O Projeto do Conectoma Humano é um projeto
que enfrenta dificuldades mil vezes mais difíceis do que foram as dificuldades
do Projeto Genoma Humano. Mas sendo uma quase impossibilidade, mapear toda a
conectividade do cérebro, no princípio do Projeto Genoma Humano também havia
o mesmo ceticismo, e no entanto, o objetivo foi concretizado. Cada parte é
marcada para depois ser visualizada por microscopia eletrónica, cujas imagens em 3D coloridas são
construídas por potentes computadores. As cores vêm dos
metais pesados. Não é necessário ter todo o conectoma
mapeado para começar a beneficiar quem sofra de algumas doenças. Por isso, os
neurocientistas também estão otimistas, embora estimativas atuais apontem para
um ou dois séculos, até se chegar ao fim do mapeamento de todos os
circuitos cerebrais. Claro que continuarão a persistir certas questões que já se discutem desde Platão, para as quais o conectoma não terá resposta.
Afinal, tal como
aconteceu com o Genoma Humano, os mapas arquitetónicos não dizem tudo. E em
relação à mente humana a questão ainda é mais difícil: “Como emerge a mente
humana?”. A plasticidade do tecido nervoso é muito grande, e a arquitetura é
tão individual tal como é única a experiência de vida de cada um. Mesmo dois
gémeos homozigóticos terão conectomas
diferentes. Aliás, é o que se passa com as impressões digitais. Nem estes gémeos
têm impressões digitais iguais. Assim como o genoma é algo mais do que a mera justaposição de genes, também o conectoma
é algo mais do que as simples ligações neuronais e toda a sua arquitetura de
ligações. É o que alguns cientistas muito bem dizem: “o conjunto é mais do
que a soma das partes”. Mas o fundamento do conectoma
é precisamente dar o padrão das interações dinâmicas que correspondem à
cognição humana.
Mas voltando um
pouco ao princípio, o conectoma
corresponde mais à substância branca do que à substância cinzenta. Estes termos
eram designações clássicas da massa do cérebro, sendo que a mais falada era a
massa cinzenta. É conhecida a expressão popular: “este indivíduo tem boa massa
cinzenta”, para se referir que ele é inteligente. Todo o sistema nervoso
central tem massa cinzenta, que corresponde às camadas onde estão situados os
corpos das células nervosas. Mas a substância branca só tem, praticamente, as
ramificações dos neurónios - axónios - e que se ligam às dendrites.
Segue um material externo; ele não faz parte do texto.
/-- LOAD EXTENSION: the checks after the index, in order, and the entry that an accepted cell leaves: the secret goes with
a changed identity, an UNLOADED entry becomes ABSENT with its failures cleared, and a bar stands (R57). -/
def Obligations.LoadExtensionWritesEntry : Prop :=
  ∀ (tag : Byte) (e group identity : Nat) (s : State), s.wf = true → s.inFrame → e ≤ 1023 →
    (99999999 < identity →
      exec (.loadExtension tag e group identity) s = .next (s.refused tag 1 .badValue)) ∧
    (identity ≤ 99999999 → s.identityElsewhere e identity →
      exec (.loadExtension tag e group identity) s = .next (s.refused tag 1 .duplicate)) ∧
    (identity ≤ 99999999 → ¬ s.identityElsewhere e identity →
      (s.entry e).state = .admitted ∨ (s.entry e).candidate ≠ none →
        exec (.loadExtension tag e group identity) s = .next (s.refused tag 1 .inUse)) ∧
    (identity ≤ 99999999 → ¬ s.identityElsewhere e identity → (s.entry e).state ≠ .admitted →
      (s.entry e).candidate = none →
        exec (.loadExtension tag e group identity) s =
          .next
            ((s.accepted tag (.entryCommand .loadExtension e)).setEntry e
              { s.entry e with
                identity := identity, group := group
                secret := if (s.entry e).identity = identity then (s.entry e).secret else none
                state := if (s.entry e).state = .barred then .barred else .absent
                failures := if (s.entry e).state = .unloaded then 0 else (s.entry e).failures }))

/-- UNBAR: an entry above 1023 is refused BAD INDEX, one that is not BARRED is refused NOT BARRED, and a BARRED entry
becomes ABSENT with its failure count 0 and ACCEPTED queued; nothing else changes (R62). -/
def Obligations.UnbarMakesAbsent : Prop :=
  ∀ (tag : Byte) (e : Nat) (s : State), s.inFrame →
    (1023 < e → exec (.unbar tag e) s = .next (s.refused tag 6 .badIndex)) ∧
    (e ≤ 1023 → (s.entry e).state ≠ .barred → exec (.unbar tag e) s = .next (s.refused tag 6 .notBarred)) ∧
    (e ≤ 1023 → (s.entry e).state = .barred →
      exec (.unbar tag e) s =
        .next
          ((s.accepted tag (.entryCommand .unbar e)).setEntry e { s.entry e with state := .absent, failures := 0 }))

/-- UNLOAD EXTENSION, FORCE SIGN-OFF and BAR of an ADMITTED entry force it off: the answer, then the end of the admission
with the cell's cause, then LAPSED FORCED toward the home; an unload clears the failures as well (R58 to R61).

UNLOAD EXTENSION, FORCE SIGN-OFF and BAR of an entry that is not ADMITTED: refused for an UNLOADED entry, and FORCE
SIGN-OFF for one without a candidate; otherwise any candidate is dropped and the entry takes the state the cell names
(R58 to R61). -/
def Obligations.EntriesAreForcedOff : Prop :=
  (∀ (tag : Byte) (e p : Nat) (s : State), s.agrees → s.inFrame → e ≤ 1023 → (s.entry e).state = .admitted →
    (s.entry e).home = some p →
      (∃ t, exec (.forceSignOff tag e) s = .next t ∧ AdmissionEnded s t e p .absent ∧
        t.highways = (s.replyTo p (.lapsed .forced)).highways ∧
        SameReports t (s.reportClosed (s.accepted tag (.entryCommand .forceSignOff e)) e p .signedOff)) ∧
      (∃ t, exec (.bar tag e) s = .next t ∧ AdmissionEnded s t e p .barred ∧
        t.highways = (s.replyTo p (.lapsed .forced)).highways ∧
        SameReports t (s.reportClosed (s.accepted tag (.entryCommand .bar e)) e p .barred)) ∧
      ∃ d, AdmissionEnded s d e p .unloaded ∧ d.highways = (s.replyTo p (.lapsed .forced)).highways ∧
        SameReports d (s.reportClosed (s.accepted tag (.entryCommand .unloadExtension e)) e p .unloaded) ∧
        exec (.unloadExtension tag e) s = .next (d.setEntry e { d.entry e with failures := 0 })) ∧
  (∀ (tag : Byte) (e : Nat) (s : State), s.inFrame → e ≤ 1023 →
    ((s.entry e).state = .unloaded →
      exec (.unloadExtension tag e) s = .next (s.refused tag 2 .notLoaded) ∧
        exec (.forceSignOff tag e) s = .next (s.refused tag 4 .notLoaded) ∧
        exec (.bar tag e) s = .next (s.refused tag 5 .notLoaded) ∧
        ∀ half first second, exec (.secretHalf tag half e first second) s = .next (s.refused tag 3 .notLoaded)) ∧
    ((s.entry e).state = .absent ∨ (s.entry e).state = .barred →
      ((s.entry e).candidate = none →
        exec (.forceSignOff tag e) s = .next (s.refused tag 4 .notAdmitted)) ∧
      ((s.entry e).candidate ≠ none →
        ∃ d, CandidateDropped (s.accepted tag (.entryCommand .forceSignOff e)) d e ∧
          exec (.forceSignOff tag e) s = .next (d.setEntry e { d.entry e with state := .absent })) ∧
      (∃ d, CandidateDropped (s.accepted tag (.entryCommand .bar e)) d e ∧
        exec (.bar tag e) s = .next (d.setEntry e { d.entry e with state := .barred })) ∧
      ∃ d, CandidateDropped (s.accepted tag (.entryCommand .unloadExtension e)) d e ∧
        exec (.unloadExtension tag e) s = .next (d.setEntry e { d.entry e with state := .unloaded, failures := 0 })))
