-- ==== Sys2Proof/Tests/Slice0.lean ====
section
/-! SUPPORT. Tests: the checks of `Instr.wellFormed`, the worked examples of the manual, one or two small steps of each
command, and for each statement with hypotheses a state and operands that meet them. Expected values are the manual's or
worked by hand from its rules. -/

namespace Sys2Proof.Tests

open Sys2Proof Sys2Proof.Machine

/-! ### Well-formedness: one ill-formed command for each check -/

theorem test_wellFormed_lineCellDiscarded :
    (Instr.lineCellDiscarded 0 256 3).wellFormed = false ∧ (Instr.lineCellDiscarded 0 9 256).wellFormed = false ∧
      (Instr.lineCellDiscarded 0 4 119).wellFormed = false ∧ (Instr.lineCellDiscarded 0 0 120).wellFormed = false ∧
      (Instr.lineCellDiscarded 0 4 120).wellFormed = true ∧ (Instr.lineCellDiscarded 0 5 0).wellFormed = true := by decide

theorem test_wellFormed_lineCells :
    (Instr.signOn 0 120 7).wellFormed = false ∧ (Instr.signOn 0 119 4294967296).wellFormed = false ∧
      (Instr.answer 0 120 ⟨0, 0, 0, 0⟩).wellFormed = false ∧ (Instr.keepalive 0 120).wellFormed = false ∧
      (Instr.signOff 0 120).wellFormed = false ∧ (Instr.signOn 3 119 4294967295).wellFormed = true := by decide

theorem test_wellFormed_unknownKind :
    (Instr.unknownKind 0 19).wellFormed = false ∧ (Instr.unknownKind 0 256).wellFormed = false ∧
      (Instr.unknownKind 0 20).wellFormed = true := by decide

theorem test_wellFormed_entryCells :
    (Instr.loadExtension 0 4096 0 0).wellFormed = false ∧ (Instr.loadExtension 0 0 16 0).wellFormed = false ∧
      (Instr.loadExtension 0 0 0 4294967296).wellFormed = false ∧ (Instr.unloadExtension 0 65536).wellFormed = false ∧
      (Instr.secretHalf 0 .low 32768 0 0).wellFormed = false ∧ (Instr.forceSignOff 0 65536).wellFormed = false ∧
      (Instr.bar 0 65536).wellFormed = false ∧ (Instr.unbar 0 65536).wellFormed = false ∧
      (Instr.loadExtension 0 4095 15 4294967295).wellFormed = true := by decide

theorem test_wellFormed_groupCells :
    (Instr.setGroupLimits 0 256 0 0).wellFormed = false ∧ (Instr.setGroupLimits 0 0 65536 0).wellFormed = false ∧
      (Instr.setGroupLimits 0 0 0 256).wellFormed = false ∧ (Instr.setGroupTimes 0 256 0 0).wellFormed = false ∧
      (Instr.setGroupTimes 0 0 65536 0).wellFormed = false ∧ (Instr.setGroupTimes 0 0 0 65536).wellFormed = false := by
  decide

theorem test_wellFormed_callCells :
    (Instr.stagedHalf 0 .high 32768 0 0).wellFormed = false ∧ (Instr.openCall 0 65536 0 0).wellFormed = false ∧
      (Instr.openCall 0 0 65536 0).wellFormed = false ∧ (Instr.openCall 0 0 0 256).wellFormed = false ∧
      (Instr.closeCall 0 65536).wellFormed = false := by decide

theorem test_wellFormed_positionCells :
    (Instr.setPositionTreatment 0 65536 0 0).wellFormed = false ∧
      (Instr.setPositionTreatment 0 0 256 0).wellFormed = false ∧
      (Instr.setPositionTreatment 0 0 0 256).wellFormed = false ∧
      (Instr.setPositionGain 0 65536 0 0).wellFormed = false ∧ (Instr.setPositionGain 0 0 256 0).wellFormed = false ∧
      (Instr.setPositionGain 0 0 0 65536).wellFormed = false := by decide

theorem test_wellFormed_playoutCells :
    (Instr.loadPattern 0 65536 0 0 0 0).wellFormed = false ∧ (Instr.setPlayout 0 256 0 0 0 0).wellFormed = false ∧
      (Instr.setPlayout 0 0 256 0 0 0).wellFormed = false ∧ (Instr.setPlayout 0 0 0 4 0 0).wellFormed = false ∧
      (Instr.setPlayout 0 0 0 0 16384 0).wellFormed = false ∧ (Instr.setPlayout 0 0 0 0 0 65536).wellFormed = false ∧
      (Instr.stopPlayout 0 256).wellFormed = false := by decide

theorem test_wellFormed_deviceCells :
    (Instr.setDevice 0 256 0).wellFormed = false ∧ (Instr.setDevice 0 0 65536).wellFormed = false ∧
      (Instr.read 0 256 0 0).wellFormed = false ∧ (Instr.read 0 0 65536 0).wellFormed = false ∧
      (Instr.read 0 0 0 256).wellFormed = false ∧ (Instr.restartCalls 0 256).wellFormed = false ∧
      (Instr.restartCalls 0 2).wellFormed = false ∧ (Instr.restartCalls 0 1).wellFormed = true := by decide

/-! ### Cells written out from the layouts of R174 and R176 -/

/-- Group 3 above entry 88 in bytes 2 and 3: 3 × 4096 + 88 = 12376 = 48 × 256 + 88; identity 40,217,655 = 0265AC37H. -/
theorem test_decode_loadExtension :
    decodeManagementCell [1, 7, 48, 88, 0x02, 0x65, 0xAC, 0x37] = some (.loadExtension 7 88 3 40217655) := by rfl

/-- High half (bit 15) of entry 88, words 300 and 7. -/
theorem test_decode_secretHalf :
    decodeManagementCell [3, 9, 128, 88, 1, 44, 0, 7] = some (.secretHalf 9 .high 88 300 7) := by
  decide +kernel

/-- Context 9, position 277 = 1 × 256 + 21, loop flag 1. -/
theorem test_decode_openCall :
    decodeManagementCell [10, 1, 0, 9, 1, 21, 1, 0] = some (.openCall 1 9 277 1) := by decide

/-- Bytes 4 and 5 hold 40,000 = 9C40H: mode 2 and start 7232 (manual section 11.7). -/
theorem test_decode_setPlayout :
    decodeManagementCell [15, 1, 3, 2, 0x9C, 0x40, 0, 4] = some (.setPlayout 1 3 2 2 7232 4) := by decide

theorem test_decode_setPositionGain :
    decodeManagementCell [13, 2, 1, 21, 1, 1, 106, 0] = some (.setPositionGain 2 277 1 362) := by decide

theorem test_decode_restart :
    decodeManagementCell [19, 2, 2, 0, 0, 0, 0, 0] = some (.restartAll 2) ∧
      decodeManagementCell [19, 2, 1, 0, 0, 0, 0, 0] = some (.restartCalls 2 1) ∧
      decodeManagementCell [0, 2, 1, 0, 0, 0, 0, 0] = some .managementIdle ∧
      decodeManagementCell [20, 2, 1, 0, 0, 0, 0, 0] = some (.unknownKind 2 20) := by decide

/-- SIGN-ON at slot 37 with identity 40,217,655, and a kind-2 cell naming slot 120. -/
theorem test_decode_lineCells :
    decodeLineCell 2 [1, 37, 0x02, 0x65, 0xAC, 0x37, 0, 0] = some (.signOn 2 37 40217655) ∧
      decodeLineCell 2 [2, 37, 169, 172, 175, 178, 0, 0] = some (.answer 2 37 ⟨169, 172, 175, 178⟩) ∧
      decodeLineCell 2 [2, 120, 1, 2, 3, 4, 0, 0] = some (.lineCellDiscarded 2 2 120) ∧
      decodeLineCell 2 [9, 3, 1, 2, 3, 4, 0, 0] = some (.lineCellDiscarded 2 9 3) := by decide
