/-- Settles O56, by whether the image fits, and then by the region of memory. -/
theorem loadWritesTheImage : Obligations.LoadWritesTheImage := by
  intro image s
  refine ⟨fun hlen => ?_, fun hlen => if_neg hlen.not_ge⟩
  obtain ⟨t, hload⟩ : ∃ t, load image s = .next t := ⟨_, if_pos hlen⟩
  have himage : t.image = image := by obtain ⟨-, rfl⟩ := load_cases hload; rfl
  refine ⟨t, hload, himage, fun a ha => ?_, fun k hk => ?_, fun a ha => ?_, onlyChanges_load hload⟩
  · rw [(readByte_load hload a).2, if_pos ha]
  · rw [(readByte_load hload _).2, if_neg (Nat.le_add_right _ k).not_gt, if_pos (Nat.add_lt_add_left hk _),
      Nat.add_sub_cancel_left, List.getD_eq_getElem _ _ hk]
  · have hbase : programBase ≤ a := le_of_add_le_left ha
    rw [(readByte_load hload a).2, if_neg hbase.not_gt, if_neg ha.not_gt,
      resetByte_above_font s.cfg (le_trans (by decide) hbase)]

end Sys2Proof.Machine
end

section
/-! Drawing pixel by pixel (46_framebuffer.md R192 to R200): which pixels a row and a sprite cover, that the rows of one
draw lie on different bytes, and so what a draw does to each pixel and when it collides. -/

namespace Sys2Proof.Machine

/-! ## The rows of a draw lie apart (R197) -/

theorem wrapIndex_add_ne (n : Nat) {d : Nat} (hpos : 0 < d) (hd : d < 256) : wrapIndex (n + d) ≠ wrapIndex n := by
  intro h
  rw [eq_wrapIndex_iff] at h
  simp only [wrapIndex] at h
  omega

/-- Row `r` against a later row that is at most 14 rows below. -/
theorem wrapIndex_later_row_ne (x y r : Nat) {d : Nat} (hpos : 0 < d) (hd : d ≤ 14) {e e' : Nat} (he : e ≤ 1)
    (he' : e' ≤ 1) : wrapIndex (rowBase x y (r + d) + e') ≠ wrapIndex (rowBase x y r + e) := by
  have hsplit : rowBase x y (r + d) + e' = rowBase x y r + e + (8 * d + e' - e) := by rw [rowBase_add]; omega
  rw [hsplit]
  exact wrapIndex_add_ne _ (by omega) (by omega)

/-- Settles O52, by which row is the later one. -/
theorem spritePartsLandApart : Obligations.SpritePartsLandApart := by
  intro x y r r' hr hr'
  rcases Nat.lt_trichotomy r r' with hlt | rfl | hlt
  · obtain ⟨d, rfl⟩ := Nat.exists_eq_add_of_lt hlt
    have hlater := fun e e' => wrapIndex_later_row_ne x y r (d := d + 1) (by omega) (by omega) (e := e) (e' := e')
    exact ⟨(hlater 0 1 (by omega) (by omega)).symm, fun _ =>
      ⟨(hlater 0 0 (by omega) (by omega)).symm, (hlater 1 1 (by omega) (by omega)).symm⟩⟩
  · exact ⟨(wrapIndex_succ_ne _).symm, fun hne => absurd rfl hne⟩
  · obtain ⟨d, rfl⟩ := Nat.exists_eq_add_of_lt hlt
    have hlater := fun e e' => wrapIndex_later_row_ne x y r' (d := d + 1) (by omega) (by omega) (e := e) (e' := e')
    exact ⟨hlater 1 0 (by omega) (by omega), fun _ =>
      ⟨hlater 0 0 (by omega) (by omega), hlater 1 1 (by omega) (by omega)⟩⟩

/-- The part of a row on a byte, when neither of the row's two bytes is that byte. -/
theorem rowPart_eq_zero {x y r : Nat} (b : Byte) {j : Fin 256} (h0 : j ≠ wrapIndex (rowBase x y r))
    (h1 : j ≠ wrapIndex (rowBase x y r + 1)) : rowPart x y r b j = 0 := by
  rw [rowPart, if_neg h0, if_neg h1]

theorem rowPart_ne_zero {x y r : Nat} {b : Byte} {j : Fin 256} (h : rowPart x y r b j ≠ 0) :
    ∃ e ≤ 1, j = wrapIndex (rowBase x y r + e) := by
  by_cases h0 : j = wrapIndex (rowBase x y r)
  · exact ⟨0, by omega, h0⟩
  · by_cases h1 : j = wrapIndex (rowBase x y r + 1)
    · exact ⟨1, le_rfl, h1⟩
    · exact absurd (rowPart_eq_zero b h0 h1) h

/-- On a byte of row `r` the at most 14 rows after it lay nothing. -/
theorem rowsPart_of_earlier_row (x y r : Nat) {e : Nat} (he : e ≤ 1) (rest : List Byte) (d : Nat) (hpos : 0 < d)
    (hd : d + rest.length ≤ 15) : rowsPart x y (r + d) rest (wrapIndex (rowBase x y r + e)) = 0 := by
  induction rest generalizing d with
  | nil => rfl
  | cons b rest ih =>
    rw [List.length_cons] at hd
    have hne := fun e' => (wrapIndex_later_row_ne x y r hpos (by omega) he (e' := e'))
    rw [rowsPart, rowPart_eq_zero b (hne 0 (by omega)).symm (hne 1 le_rfl).symm, Nat.add_assoc,
      ih (d + 1) (by omega) (by omega)]
    rfl

/-- No byte takes a part of two rows (R197). -/
theorem rowPart_or_rowsPart_eq_zero (x y r : Nat) (b : Byte) {rest : List Byte} (hrest : rest.length ≤ 14) (j : Fin 256) :
    rowPart x y r b j = 0 ∨ rowsPart x y (r + 1) rest j = 0 := by
  by_cases h : rowPart x y r b j = 0
  · exact .inl h
  · obtain ⟨e, he, rfl⟩ := rowPart_ne_zero h
    exact .inr (rowsPart_of_earlier_row x y r he rest 1 (by omega) (by omega))

/-! ## Which pixels are covered (R200) -/

/-- The bit of byte values that a pixel reads: most significant first in the pixel's byte (R30). -/
def pixelBit (part : Fin 256 → Byte) (p : Nat) : Bool := (part (wrapIndex (p / 8))).getLsbD (7 - p % 8)

/-- A 1 bit of the row byte `b` at column x and row y lands on pixel `p`. -/
def RowCovers (b : Byte) (x y p : Nat) : Prop := ∃ j < 8, b.getLsbD (7 - j) = true ∧ (y * 64 + x + j) % 2048 = p

theorem not_spriteCovers_nil (x y p : Nat) : ¬ SpriteCovers [] x y p := by
  rintro ⟨r, j, hr, -⟩
  exact absurd hr (Nat.not_lt_zero r)

/-- A sprite covers what its first row covers and what the rest covers, one row below. -/
theorem spriteCovers_cons (b : Byte) (rest : List Byte) (x y p : Nat) :
    SpriteCovers (b :: rest) x y p ↔ RowCovers b x y p ∨ SpriteCovers rest x (y + 1) p := by
  constructor
  · rintro ⟨r, j, hr, hj, hbit, hp⟩
    cases r with
    | zero => exact .inl ⟨j, hj, hbit, hp⟩
    | succ r => exact .inr ⟨r, j, Nat.lt_of_succ_lt_succ hr, hj, hbit, by rw [← hp]; congr 3; omega⟩
  · rintro (⟨j, hj, hbit, hp⟩ | ⟨r, j, hr, hj, hbit, hp⟩)
    · exact ⟨0, j, Nat.succ_pos _, hj, hbit, hp⟩
    · exact ⟨r + 1, j, Nat.succ_lt_succ hr, hj, hbit, by rw [← hp]; congr 3; omega⟩

theorem lt_of_getLsbD {b : Byte} {k : Nat} (h : b.getLsbD k = true) : k < 8 := by
  by_contra hk
  rw [BitVec.getLsbD_of_ge b k (by omega)] at h
  cases h

/-- On the first byte of a row the pixels are the row's leftmost ones, from bit position x mod 8 on. -/
theorem getLsbD_highPart_iff {x q p : Nat} (b : Byte) (hp : p < 2048) (hq : q % 8 = x % 8) (hbyte : p / 8 = q / 8 % 256) :
    (highPart x b).getLsbD (7 - p % 8) = true ↔ ∃ j < 8, b.getLsbD (7 - j) = true ∧ (q + j) % 2048 = p := by
  rw [highPart, BitVec.getLsbD_ushiftRight]
  constructor
  · intro hbit
    have hlt := lt_of_getLsbD hbit
    refine ⟨p % 8 - x % 8, by omega, ?_, by omega⟩
    rwa [show 7 - (p % 8 - x % 8) = x % 8 + (7 - p % 8) by omega]
  · rintro ⟨j, hj, hbit, hpix⟩
    rwa [show x % 8 + (7 - p % 8) = 7 - j by omega]

/-- On the second byte of a row the pixels are the row's rightmost ones, past the byte boundary. -/
theorem getLsbD_lowPart_iff {x q p : Nat} (b : Byte) (hp : p < 2048) (hq : q % 8 = x % 8)
    (hbyte : p / 8 = (q / 8 + 1) % 256) :
    (lowPart x b).getLsbD (7 - p % 8) = true ↔ ∃ j < 8, b.getLsbD (7 - j) = true ∧ (q + j) % 2048 = p := by
  rw [lowPart, BitVec.getLsbD_shiftLeft]
  simp only [Bool.and_eq_true, Bool.not_eq_true', decide_eq_true_eq, decide_eq_false_iff_not]
  constructor
  · rintro ⟨⟨-, hge⟩, hbit⟩
    refine ⟨8 - x % 8 + p % 8, by omega, ?_, by omega⟩
    rwa [show 7 - (8 - x % 8 + p % 8) = 7 - p % 8 - (8 - x % 8) by omega]
  · rintro ⟨j, hj, hbit, hpix⟩
    refine ⟨⟨by omega, by omega⟩, ?_⟩
    rwa [show 7 - p % 8 - (8 - x % 8) = 7 - j by omega]

/-- The two parts of a row are its bits on the pixels it covers (R193, R200). -/
theorem pixelBit_rowPart (x y r : Nat) (b : Byte) {p : Nat} (hp : p < 2048) :
    pixelBit (rowPart x y r b) p = true ↔ RowCovers b x (y + r) p := by
  have hq : ((y + r) * 64 + x) % 8 = x % 8 := by omega
  have hindex : ∀ n, wrapIndex (p / 8) = wrapIndex n ↔ p / 8 = n % 256 := fun n => by
    rw [eq_wrapIndex_iff]
    exact Eq.congr_left (Nat.mod_eq_of_lt (by omega))
  unfold pixelBit rowPart RowCovers
  simp only [hindex, rowBase]
  split
  next h0 => exact getLsbD_highPart_iff b hp hq h0
  next h0 =>
    split
    next h1 => exact getLsbD_lowPart_iff b hp hq h1
    next h1 =>
      refine iff_of_false (by simp) ?_
      rintro ⟨j, hj, -, hpix⟩
      omega

/-- A pixel takes a bit of the sprite exactly when the sprite covers it: no two rows cover one pixel. -/
theorem pixelBit_rowsPart (x y r : Nat) {sprite : List Byte} (hlen : sprite.length ≤ 15) {p : Nat} (hp : p < 2048) :
    pixelBit (rowsPart x y r sprite) p = true ↔ SpriteCovers sprite x (y + r) p := by
  induction sprite generalizing r with
  | nil => simp [pixelBit, rowsPart, not_spriteCovers_nil]
  | cons b rest ih =>
    have hrest : rest.length ≤ 14 := Nat.le_of_succ_le_succ hlen
    rw [spriteCovers_cons, ← pixelBit_rowPart x y r b hp, Nat.add_assoc, ← ih (r + 1) (by omega)]
    simp only [pixelBit, rowsPart, BitVec.getLsbD_xor]
    rcases rowPart_or_rowsPart_eq_zero x y r b hrest (wrapIndex (p / 8)) with hzero | hzero <;> simp [hzero]

/-! ## What a draw does to the pixels (R194 to R196) -/

theorem framePixel_drawRows (x y r : Nat) (sprite : List Byte) (f : Frame) (p : Nat) :
    framePixel (drawRows x y r sprite f).1 p = (framePixel f p ^^ pixelBit (rowsPart x y r sprite) p) := by
  rw [framePixel, drawRows_get, BitVec.getLsbD_xor, framePixel, pixelBit]

/-- The covered pixels are inverted. -/
theorem framePixel_draw_of_covers {sprite : List Byte} (hlen : sprite.length ≤ 15) {x y p : Nat} (f : Frame) (hp : p < 2048)
    (h : SpriteCovers sprite x y p) : framePixel (draw sprite x y f).1 p = !framePixel f p := by
  rw [draw, framePixel_drawRows, (pixelBit_rowsPart x y 0 hlen hp).mpr h, Bool.xor_true]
Os axónios são revestidos por uma membrana chamada mielina. É parecida com
a manga de plástico que envolve os fios elétricos. A brancura vem da mielina.
A bem dizer, no vivo, sobretudo a cinzenta, tem mais uma cor rosada devido à
rede capilar sanguínea que irriga os neurónios. A substância branca é a região
das grandes comunicações, em que os axónios conectam as ramificações dendríticas à volta do corpo celular do neurónio. Por estimativa, com os axónios de um homem de 20 anos, se os
ligássemos todos em linha daria um fio com cerca de 176.000 km. Aos 80 anos
apenas daria para um fio de cerca de 100.000 Km.
Mapear o cérebro
todo em 3D pode dar trabalho e levar muitas décadas, mas vai ser possível
fazê-lo. Só para se ter uma ideia, os cientistas do Instituto Max Planck, na
Alemanha, ainda só conseguiram mapear uma rede de 100 neurónios do cérebro de outro animal. Ora, estima-se
que o cérebro humano tem cerca de 709 neurónios, e 1014 ligações
sinápticas entre axónios e dendrites. Cada neurónio pode estar ligado a cerca de mil
outros.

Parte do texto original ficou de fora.